Material for this exercise:
-- ==== Sys2Proof/Word.lean ====
section
/-! DEFINITION. The value types of the OCC-OOK codec: bytes and line levels (spec 00_scope.md R10). A timestamp or a stored
duration is an unsigned number of microseconds (R6). Its width `TS_W` is a parameter of the machine (R8), so it is a `Nat`, reduced modulo
`2^TS_W` wherever one is sampled or computed (`Params.stamp`; log 20). -/

namespace Sys2Proof

/-- A byte: 8 bits, `b[7]` the most significant (R10). -/
abbrev Byte := BitVec 8

/-- A line level: `false` is 0 (carrier off), `true` is 1 (carrier on) (R10). -/
abbrev Level := Bool

end Sys2Proof
end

Task goal:
Give back, exactly as written, the stretch from the line with "duration is an" through the line with "namespace Sys2Proof", and no other lines from the records above.

Response to this exercise:
duration is an unsigned number of microseconds (R6). Its width `TS_W` is a parameter of the machine (R8), so it is a `Nat`, reduced modulo
`2^TS_W` wherever one is sampled or computed (`Params.stamp`; log 20). -/

namespace Sys2Proof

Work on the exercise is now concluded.